In California there is a non-profit 501 C-3 group called HVS (Historic Vineyard Society), which has taken it upon itself to document older vineyards in the interest of preservation.  Their definition of “old vines” (for them, “historic” vines) is little more specific.  For HVS, an historic vineyard must consist of

• Currently productive vines

• Vines planted no later than 1960

• At least one third of vines traceable to the original planting date

Why the last stipulation?  Many old vineyards – including numerous pre-sixties plantings in Lodi – are inter-planted in proportions of over a third or even half with younger vines, planted over the years to replace dead or dying plants.

The 25-acre Bechthold Vineyard is owned by Al and Wanda Woock Bechthold.  It was Wanda’s great grandfather who originally planted the vineyard on the west side of Lodi’s Mokelumne River AVA, just north of what is now the Jessie’s Grove estate (also owned by Wanda, with her son Greg Burns).  After personally working Cinsaut vines for close to 35 years, Al Bechthold (now in his mid-eighties) retired in 2008; turning over the vineyard management to Phillips Farms (the agricultural arm of Michael David Winery).

Taking custodianship very seriously, Phillips Farms vineyard manager Kevin Phillips has since worked wonders with this heritage vineyard:  hoeing, watering, composting, cover cropping, and doing everything that needs to be done by hand, following strictly organic procedures.  Bechthold is more “alive” than ever.

Phillips has also filled in dead spots with cuttings taken off the original vines; although the vineyard has obviously been extremely well loved during its entire 127 years:  over 95% of Bechthold still consists of the original plants, growing long and prospering.  Although someone still has to go through the trouble of officially registering Bechthold Vineyard with HVS, it is in no danger of being pulled any time soon.

Which is amazing, because just 10 years ago the opposite was true:  the vineyard came close to being plowed under because its fruit was virtually unwanted – selling for so little (less than $200/ton), according to Al Bechthold, “that some years it was hardly worth picking.”
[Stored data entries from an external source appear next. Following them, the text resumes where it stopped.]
-- ==== Sys2Proof/Machine/Table.lean ====
section
/-! DEFINITION. Sparse data by key: a list of key and value pairs, keys strictly rising, where a key that is
not listed reads as a default the reader gives. Registers, memories and the like things the manual numbers are held so. -/

namespace Sys2Proof.Machine

/-- The value at key `k`; `d` where `k` is not listed. -/
def tget {α : Type} (d : α) (k : Nat) : List (Nat × α) → α
  | [] => d
  | (j, v) :: t => if j = k then v else tget d k t

/-- The list without key `k`. -/
def tdrop {α : Type} (k : Nat) (t : List (Nat × α)) : List (Nat × α) := t.filter fun e => e.1 != k

/-- Insertion of a pair before the first key that is not below it. -/
def tinsert {α : Type} (k : Nat) (v : α) : List (Nat × α) → List (Nat × α)
  | [] => [(k, v)]
  | (j, w) :: t => if j < k then (j, w) :: tinsert k v t else (k, v) :: (j, w) :: t

/-- The list with `v` at key `k`; writing the default removes the entry, so equal contents are equal lists. -/
def tset {α : Type} [DecidableEq α] (d : α) (k : Nat) (v : α) (t : List (Nat × α)) : List (Nat × α) :=
  if v = d then tdrop k t else tinsert k v (tdrop k t)

/-- The list with the value at key `k` replaced by `f` of it. -/
def tmod {α : Type} [DecidableEq α] (d : α) (k : Nat) (f : α → α) (t : List (Nat × α)) : List (Nat × α) :=
  tset d k (f (tget d k t)) t

/-- Whether the keys rise strictly. -/
def tsorted {α : Type} : List (Nat × α) → Bool
  | [] => true
  | [_] => true
  | (j, _) :: (k, w) :: t => decide (j < k) && tsorted ((k, w) :: t)

/-- The canonical form: keys strictly rising, no entry equal to what its key reads as unlisted. -/
def tcanon {α : Type} [DecidableEq α] (d : Nat → α) (t : List (Nat × α)) : Bool :=
  tsorted t && t.all fun e => decide (e.2 ≠ d e.1)

end Sys2Proof.Machine
end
Not that there was no demand for Cinsaut grapes.  In the early 2000s a well known California winemaker, Bonny Doon’s Randall Grahm, was running want-ads in industry magazines, desperately seeking Cinsaut grapes for his “Rhône” style wines.  The problem was that the cuttings originally planted by Spenker in 1886 were sold to him as “Black Malvoisie” – and no one in California wanted grapes called Malvoise.  It wasn’t until 2003, when Kay Bogart of U.C. Davis’ Department of Viticulture & Enology finally helped identify the planting as Cinsaut, that people like Grahm were suddenly on it like white on rice.

Today, about a dozen specialty wineries vie for Bechthold’s yearly harvest (including Lodi’s Michael David, Estate Crush, and Jessie’s Grove), and they are paying more than ten times more than what the grapes were selling for 10 years ago.  Jillian Johnson still claims a lion’s share in the northeast corner of the vineyard, where the water table is lowest and the vines are the smallest – thus producing the smallest, most intensely flavorful clusters – because she has been working with the grapes the longest (Johnson was the winemaker at Bonny Doon during the time it was first “discovered” as Cinsaut).
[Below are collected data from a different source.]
/-- The memories behind the module and their marks. The keys of `host` are port × 2^64 + bus address, of `win` realm × 2^48 +
realm address, of `room` (realm × 2^32 + room) × 2^20 + offset; the second copy of the vehicle realm's mirrored HBM window is kept 2^51 higher in
`win`, that of its mirrored rooms 2^19 higher in `room` (R201, R327); the poison lists hold the granule numbers of `win` and
`room` (their keys / 64), directory entries (realm × 2^32 + room) and physical granules (R165 to R168); `scrubbed` counts the granules of the running scrub pass. -/
structure Memory where
  host : List Host.Cell
  win : List Host.Cell
  room : List Host.Cell
  poisonWin : List Nat
  poisonRoom : List Nat
  poisonDir : List Nat
  poisonRaw : List Granule
  dirs : List (Nat × Room)
  slotLimbo : List SlotLimbo
  journal : List JEntry
  books : List (Nat × List Guest)
  shows : List CeShow
  erased : List (Nat × List Nat)
  initUnits : List Nat
  scrubbed : Nat
  deriving DecidableEq, Repr

/-- The memory with nothing listed. -/
def Memory.init : Memory := ⟨[], [], [], [], [], [], [], [], [], [], [], [], [], [], 0⟩

/-- What the model keeps of one realm outside its registers: fencing epoch (R233), reader epoch (R181), how many keys SI_A
has created and whether its slot is loaded (R170), a count of memory mappings, the rooms used in the current and the
previous frame and the rooms asked for hot placement (R188), the rooms selected, oldest first. -/
structure Realm where
  epoch : Nat
  reader : Nat
  keyGen : Nat
  keyLoaded : Bool
  used : List Nat
  usedPrev : List Nat
  askedHot : List Nat
  selected : List Nat
  deriving DecidableEq, Repr

/-- A realm at reset. -/
def Realm.init : Realm := ⟨0, 0, 0, false, [], [], [], []⟩

/-- The indices of one ring (R223), the producer and the completion consumer as the last poll read them, and whether the doorbell is
invalid (R225). -/
structure Ring where
  sqProducer : Nat
  sqConsumed : Nat
  cqConsumer : Nat
  cqProducer : Nat
  invalid : Bool
  deriving DecidableEq, Repr

/-- A ring when it is enabled (R222). -/
def Ring.init : Ring := ⟨0, 0, 0, 0, false⟩

/-- A pending gap marker (R243): lost records, time of the first and of the last. -/
structure Gap where
  count : Nat
  first : Nat
  last : Nat
  deriving DecidableEq, Repr

/-- What the module keeps for one host outside its registers (R223 to R247). `attn` lists the indices of records with the
attention flag that the host has not consumed; `status` is the block as last written, without heartbeat and time; `ready` is whether the last
block written showed no reason, which HRDY_n follows, and `falls` how often HRDY_n has fallen at a write (R249); `quiet` is set only
while a job whose records are discarded executes (R356). -/
structure HostPort where
  rings : List (Nat × Ring)
  evtProducer : Nat
  evtConsumer : Nat
  attn : List Nat
  gap : Option Gap
  dropped : Nat
  heartbeat : Nat
  pollFails : Nat
  busMaster : Bool
  perstLow : Bool
  status : List Byte
  ready : Bool
  falls : Nat
  quiet : Bool
  deriving DecidableEq, Repr

/-- A host port at reset. -/
def HostPort.init : HostPort := ⟨[], 0, 0, [], none, 0, 0, 0, false, true, [], false, 0, false⟩

/-- A full timestamp (R260): the time base in units of 2^−32 ns since 0 s, and its valid mark. -/
structure Stamp where
  units : Nat
  valid : Bool
  deriving DecidableEq, Repr

/-- The time base outside its count and registers (R253 to R257): INC in force and the one that applies from the next tick, the phase step
and the BASELINE that take effect there, and the hold debt, in units of 2^−32 ns. -/
structure TimeBase where
  inc : Nat
  incNext : Option Nat
  step : Option Int
  base : Option Nat
  debt : Nat
  deriving DecidableEq, Repr

/-- The time base at power-up: 2.0 ns for each tick (R254). -/
def TimeBase.init : TimeBase := ⟨2 ^ 33, none, none, none, 0⟩

/-- A cue generator (R264 to R267): its edge number, the time up to which its edges have fired or passed, the end of its pin's pulse while
one runs, the stamp of its last edge. -/
structure Cue where
  edges : Nat
  last : Nat
  pulse : Option Nat
  stamp : Option Stamp
  deriving DecidableEq, Repr

/-- A cue generator at power-up. -/
def Cue.init : Cue := ⟨0, 0, none, none⟩

/-- A capture input (R268): its last 16 stamps, newest first, the tick of the last accepted edge, edges unstamped since a stamp. -/
structure Capture where
  stamps : List Stamp
  tick : Option Nat
  unstamped : Nat
  deriving DecidableEq, Repr

/-- A capture input at power-up. -/
def Capture.init : Capture := ⟨[], none, 0⟩

/-- A packet in a FIFO behind its header slot (R271): stream, class, flags, stamp, info, payload, and for the first line of a camera frame
its frame stamp and whether it has none (R274). -/
structure Packet where
  stream : Nat
  cls : Nat
  flags : Nat
  stamp : Stamp
  info : Nat
  payload : List Byte
  frame : Option (Stamp × Bool)
  deriving DecidableEq, Repr

/-- A gap marker (R271, R278): the stream of its first lost packet, first and last time, packets and payload bytes lost. -/
structure GapMark where
  stream : Nat
  first : Stamp
  last : Stamp
  count : Nat
  bytes : Nat
  deriving DecidableEq, Repr

/-- What a FIFO holds: packets, gap markers, test lines, and the places of test lines that were not injected (R271, R278, R281). -/
inductive FifoItem where
  | packet (p : Packet)
  | gap (g : GapMark)
  | test (stream : Nat) (line : List Byte)
  | noTest (stream : Nat)
  deriving DecidableEq, Repr

/-- An ingress port outside its registers (R270 to R282): its FIFO, oldest first, whether the watermarks ask for its hold, packets and bytes
lost in the current second, whether it is marked failed, the streams and frames of its test-line failures. -/
structure IngPort where
  items : List FifoItem
  high : Bool
  secPkts : Nat
  secBytes : Nat
  failed : Bool
  fails : List (Nat × Nat)
  deriving DecidableEq, Repr

/-- An ingress port at reset. -/
def IngPort.init : IngPort := ⟨[], false, 0, 0, false, []⟩

/-- A camera frame that is being written (R272 to R274): arrival, frame stamp, whether it has no sync, lines written without error, lines lost,
with a CRC error and beyond H, whether its frame end was missing, whether it is closed and waits for its test line to be checked. -/
structure FrameAsm where
  arrival : Stamp
  stamp : Stamp
  noSync : Bool
  lines : List Nat
  lost : Nat
  crc : Nat
  extra : Nat
  incomplete : Bool
  closed : Bool
  deriving DecidableEq, Repr

/-- A stream outside its registers (R272 to R281): producer, packets and bytes lost, whether STREAM_INVALID stops it, the number of the
next line at its input, the frame being written; for the next frame to be published: whether a test line has been written,
whether it has been checked with its outcome, whether it was not injected; whether, with the end of the frame being written lost, the test line
of the frame after it has been written, or was not injected. -/
structure Stream where
  producer : Nat
  lostPkts : Nat
  lostBytes : Nat
  stopped : Bool
  line : Nat
  cur : Option FrameAsm
  tested : Bool
  checked : Option Bool
  skipped : Bool
  testedNext : Bool
  skippedNext : Bool
  deriving DecidableEq, Repr

/-- A stream before its first record. -/
def Stream.init : Stream := ⟨0, 0, 0, false, 0, none, false, none, false, false, false⟩

/-- What an Ethernet MAC sends: a frame with its FCS, or a PAUSE frame with its quanta (R263, R277). -/
inductive EthOut where
  | frame (bytes : List Byte)
  | pause (quanta : Nat)
  deriving DecidableEq, Repr

/-- An Ethernet MAC outside its registers: the consumer index of its transmit ring, the tick to which a received PAUSE frame holds its own
transmission, the tick of its last PAUSE frame, what it has sent. -/
structure Mac where
  txCons : Nat
  pausedTo : Nat
  pauseAt : Nat
  sent : List EthOut
  deriving DecidableEq, Repr

/-- A MAC at reset. -/
def Mac.init : Mac := ⟨0, 0, 0, []⟩

/-- An SPI master (R275): stamps of trigger edges not yet served, the stamp of the running transaction and the command
bytes it sends, the number of the next. -/
structure Spi where
  due : List Stamp
  busy : Option Stamp
  cmd : List Byte
  next : Nat
  deriving DecidableEq, Repr

/-- An SPI master at reset. -/
def Spi.init : Spi := ⟨[], none, [], 0⟩

/-- Cues, captures and sensor ingress (chapter 9); `second` is the last whole second at which lost packets were compared (R280). -/
structure Ingress where
  cues : List (Nat × Cue)
  caps : List (Nat × Capture)
  ports : List (Nat × IngPort)
  streams : List (Nat × Stream)
  macs : List (Nat × Mac)
  spis : List (Nat × Spi)
  second : Nat
  deriving DecidableEq, Repr

/-- Ingress at reset. -/
def Ingress.init : Ingress := ⟨[], [], [], [], [], [], 0⟩

/-- A sample in a channel's history (R286): sequence number, source time in ns, payload. -/
structure ChanSample where
  seq : Nat
  s : Nat
  payload : List Byte
  deriving DecidableEq, Repr

/-- A fusion channel outside its registers (R285 to R290): the next sequence number, its history ordered by source time, the arrival time of
the last sample whose residual was not below a quarter of the period, malformed samples since the last event and that event's time,
the consumer of its post stream, the latest instant admitted. -/
structure Channel where
  next : Nat
  hist : List ChanSample
  badAt : Option Nat
  malformed : Nat
  toldAt : Option Nat
  post : Nat
  admitted : Option Nat
  deriving DecidableEq, Repr

/-- A channel at power-up. -/
def Channel.init : Channel := ⟨0, [], none, 0, none, 0, none⟩

/-- A pose (R293, R294): its time in ns, x and y in units of 2^−20 m, c and s. -/
structure Pose where
  t : Nat
  x : Int
  y : Int
  c : BitVec 32
  s : BitVec 32
  deriving DecidableEq, Repr

/-- The ego-motion integrator (R293 to R295): whether it runs, the number of its next step, the poses of the last 2,000 ticks, newest first,
the speeds of the rear wheels, speed and yaw rate of its last step, wheel and IMU samples by source time, newest first; times from which
conditions W, I and D have held, and since when all have been clear. -/
structure Ego where
  on : Bool
  next : Nat
  poses : List Pose
  v : BitVec 32
  yaw : BitVec 32
  wheels : List (Nat × BitVec 16 × BitVec 16)
  imus : List (Nat × BitVec 16)
  wFrom : Option Nat
  iFrom : Option Nat
  dFrom : Option Nat
  clearFrom : Option Nat
  deriving DecidableEq, Repr

/-- The integrator before it is enabled. -/
def Ego.init : Ego := ⟨false, 0, [], 0, 0, [], [], none, none, none, none⟩

/-- The records of a fusion or planning result (R296, R297, R309): the result record with bytes 16 to 35 zero, the admission record, the
instant, sequence number and oldest source time, whether it is NO_PLAN with its reason, whether it is a replay, the output stream that
its service names, for a job the addresses of its two records. -/
structure Outcome where
  result : List Byte
  adm : List Byte
  instant : Nat
  seq : Nat
  oldest : Nat
  noPlan : Option Nat
  replay : Bool
  out : Nat
  resultAt : Nat
  admAt : Nat
  deriving DecidableEq, Repr

/-- A service result that is not yet released: its records and the digest each side has sent (R289, R297, R329, R330); `dispute` where a
disagreement is being settled. -/
structure Pend where
  o : Outcome
  digA : Option (List Byte)
  digB : Option (List Byte)
  dispute : Bool
  deriving DecidableEq, Repr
Johnson also takes a small section at the south end of the vineyard, closer to the water canal, where the vines are significantly larger.  These ancient giants produce bigger bunched grapes, more suitable for the production of rosé than for red wine.  Half of the 2012 Onesta Bechthold Rosé comes from this section, and the other half comes from the pink colored saignée or “bleed” of the grapes drawn off from her fermenting red wine vat of Bechthold Cinsaut.
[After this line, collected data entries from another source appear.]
/-- The extents of the graph's structures behind the header (R157). -/
def hdrExtents (h : List Byte) : List (Nat × Nat) :=
  let c := hdrCounts h
  let t := hdrTables h
  [(t.1 % 2 ^ 48, 96 * c.1), (t.2.1 % 2 ^ 48, 64 * c.2.1), (t.2.2 % 2 ^ 48, 4 * (c.2.2.1 + c.2.2.2))]

/-- Whether the graph's structures break LENGTH_RANGE: an unmapped extent or a count above its maximum (R86, R89, R157). -/
def hdrLengthFault (s : State) (r addr : Nat) : Option Nat :=
  if !extentMapped s r addr 64 then some 48
  else
    let h := realmRead s r addr 64
    let c := hdrCounts h
    if decide (65535 < c.1) || decide (16384 < c.2.1) || decide (256 < c.2.2.1) || decide (256 < c.2.2.2) then some 0
    else if (hdrExtents h).any fun e => decide (2 ^ 48 < e.1 + e.2) || !extentMapped s r e.1 e.2 then some 0
    else none

/-- The graph behind a header whose structures are mapped. -/
def readGraph (s : State) (r addr : Nat) : Graph :=
  let h := realmRead s r addr 64
  let c := hdrCounts h
  let t := hdrTables h
  { level := fieldAt h 0 2, hdrRes := fieldAt h 2 2 != 0 || fieldAt h 40 24 != 0,
    tensorTable := t.1, nodeTable := t.2.1, ioAddr := t.2.2, inCount := c.2.2.1,
    tensors := (List.range c.1).map fun i => parseTensor i (realmRead s r (t.1 % 2 ^ 48 + 96 * i) 96),
    nodes := (List.range c.2.1).map fun i => parseNode i (realmRead s r (t.2.1 % 2 ^ 48 + 64 * i) 64),
    io := (List.range (c.2.2.1 + c.2.2.2)).map fun i => fieldAt (realmRead s r (t.2.2 % 2 ^ 48 + 4 * i) 4) 0 4 }

/-- The first poisoned granule of the graph's structures (R166). -/
def graphPoison (s : State) (r addr : Nat) : Option Nat :=
  firstSome (fun e => poisonedRead s r e.1 e.2) ((addr, 64) :: hdrExtents (realmRead s r addr 64))

/-- The tensor of an ordinal. -/
def gTensor (g : Graph) (o : Nat) : Option TDesc := g.tensors[o]?
/-- The input descriptors of a node. -/
def gIns (g : Graph) (n : GNode) : List TDesc := (nIns n).filterMap (gTensor g)
/-- The output descriptors of a node. -/
def gOuts (g : Graph) (n : GNode) : List TDesc := (nOuts n).filterMap (gTensor g)

/-- The lowest index of a list whose element has a fault. -/
def firstFault {α : Type} (idx : α → Nat) (bad : α → Bool) (l : List α) : Option Nat := (l.find? bad).map idx

/-- LENGTH_RANGE of one tensor (R89, R157). -/
def tensorLengthFault (s : State) (r : Nat) (t : TDesc) : Bool :=
  t.dims6.any (· == max32) || t.strides6.any (fun x => x % 2 ^ 48 == 2 ^ 48 - 1) ||
  ((tFmt? t).isSome && tRankOk t && (decide (2 ^ 48 < tBase t + tSpan t) || !extentMapped s r (tBase t) (tSpan t)))

/-- GRAPH_INVALID of one tensor (R92) that does not depend on nodes: reserved fields, rank, role. -/
def tensorInvalid (g : Graph) (t : TDesc) : Bool :=
  decide (16 ≤ t.fmtByte) || decide (2 < t.role) || t.res1 != 0 || t.res2 != 0 || decide (2 ^ 48 ≤ t.addr) || !tRankOk t ||
  (tRankOk t && ((t.dims6.drop t.rank).any (· != 0) || (t.strides6.drop t.rank).any (· != 0))) ||
  t.strides6.any (fun x => decide (2 ^ 48 ≤ x)) ||
  (t.role == 1) != (g.io.take g.inCount).contains t.ord ||
  (t.role == 2) != (g.io.drop g.inCount).contains t.ord ||
  (t.role == 2 && tElems t != 0 && !(g.nodes.any fun n => (nOuts n).contains t.ord))

/-- The first offending position of io_list (R92, R94): an ordinal out of range or listed before. -/
def ioFault (g : Graph) : Option Nat :=
  (List.range g.io.length).find? fun i =>
    let o := nth g.io i 0
    decide (g.tensors.length ≤ o) || (g.io.take i).contains o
In vino veritas — Latin for “in wine there is truth” — is a favorite old wine expression.  Johnson named her winery Onesta, taking the Italian word for honesty, one of the virtues of truth.  She also likes to quote Mark Twain, who once wrote, “If you tell the truth, you don’t have to remember anything.”

There are, in fact, few vineyards with as long a memory as Bechthold.  Hence, the seeming effortlessness of these Cinsauts.  If you want to know what real wines truly taste like, you really need look no further.  This is as onesta as it gets!